[Stored data]

/-- The words of the seven rows of R71 decode to the commands of those rows, and the table's numbering of bits
gives the same. -/
def Obligations.TableWordsDecode : Prop :=
  decode [0b00000001] = .ok (.readVoltage, []) ∧ decode [0b00000010] = .ok (.readCurrent, []) ∧
  decode [0b00000011] = .ok (.readPower, []) ∧ decode [0b00000100] = .ok (.readRelay, []) ∧
  decode [0b00000101] = .ok (.readAll, []) ∧ decode [0b00000110] = .ok (.setRelayOn, []) ∧
  decode [0b00000111] = .ok (.setRelayOff, []) ∧ decode [0b10000001] = .error (.reservedCode 0x81) ∧
  decodeTableWord 8 5 = some .readAll ∧ decodeTableWord 8 0x81 = none

/-- R90: `encode_command` puts the code at offset 0 and zero in the other 19 bytes, for all 256 values, and is
injective; the block applies it to legal codes only. -/
def Obligations.EncodeCommandFrame : Prop :=
  (∀ (c : Code) (k : Fin frameLen), byteAt (encodeCommand c) k = if k.val = 0 then c else 0x00) ∧
  (∀ c c' : Code, encodeCommand c = encodeCommand c' → c = c') ∧
  (∀ (s t : State) (tx : Frame), step s = .next t → .xferReq tx ∈ t.trace.drop s.trace.length →
    ∃ c, legalCode c = true ∧ tx = encodeCommand c)

/-- R10 and R73: byte k of a frame is bits [8k+7:8k] of its vector, the packing is a bijection, and the outbound
frame's vector is `zext_160(code)`. -/
def Obligations.FrameVectorPacking : Prop :=
  (∀ (f : Frame) (k : Fin frameLen), (packFrame f).extractLsb' (8 * k.val) 8 = byteAt f k) ∧
  (∀ f : Frame, unpackFrame (packFrame f) = f) ∧ (∀ x : BitVec frameBits, packFrame (unpackFrame x) = x) ∧
  (∀ c : Code, packFrame (encodeCommand c) = c.setWidth frameBits)

/-- R91: `payload(rx, n)` is rx[3 .. 3+n-1] for n = 0 to 17; no command uses a larger n. -/
def Obligations.PayloadLocator : Prop :=
  (∀ (rx : Frame) (n : Nat), n ≤ 17 → payload rx n = .ok ((rx.toList.drop 3).take n)) ∧
  ∀ i : Instr, payloadLen i ≤ 17

/-- The model's choice (log entry 7): for n over 17, outside the domain the spec gives `payload`, it faults by
name. -/
def Obligations.PayloadOutsideItsDomain : Prop :=
  ∀ (rx : Frame) (n : Nat), 17 < n → payload rx n = .error (.noSuchOffset .rx 20)

/-- R92, R55 and R130: a float field is the four bytes in little-endian order, each byte kept in its place; the
extractor is a bijection between four bytes and patterns: every pattern arises, and equal patterns come from
equal bytes. -/
def Obligations.FloatFieldIsABijection : Prop :=
  (∀ (rx : Frame) (k : FieldOffset) (j : Fin floatLen),
    (f32At rx k).extractLsb' (8 * j.val) 8 = byteAt rx (fieldOffset k j)) ∧
  (∀ (k : FieldOffset) (w : Word), ∃ rx, f32At rx k = w) ∧
  (∀ (rx rx' : Frame) (k : FieldOffset), f32At rx k = f32At rx' k →
    ∀ j : Fin floatLen, byteAt rx (fieldOffset k j) = byteAt rx' (fieldOffset k j))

**Task item**. Set down, exactly as they appear, the line holding "(∀ (rx : Frame) (k" and every line after it until the records end.

**Written solution**.
  (∀ (rx : Frame) (k : FieldOffset) (j : Fin floatLen),
    (f32At rx k).extractLsb' (8 * j.val) 8 = byteAt rx (fieldOffset k j)) ∧
  (∀ (k : FieldOffset) (w : Word), ∃ rx, f32At rx k = w) ∧
  (∀ (rx rx' : Frame) (k : FieldOffset), f32At rx k = f32At rx' k →
    ∀ j : Fin floatLen, byteAt rx (fieldOffset k j) = byteAt rx' (fieldOffset k j))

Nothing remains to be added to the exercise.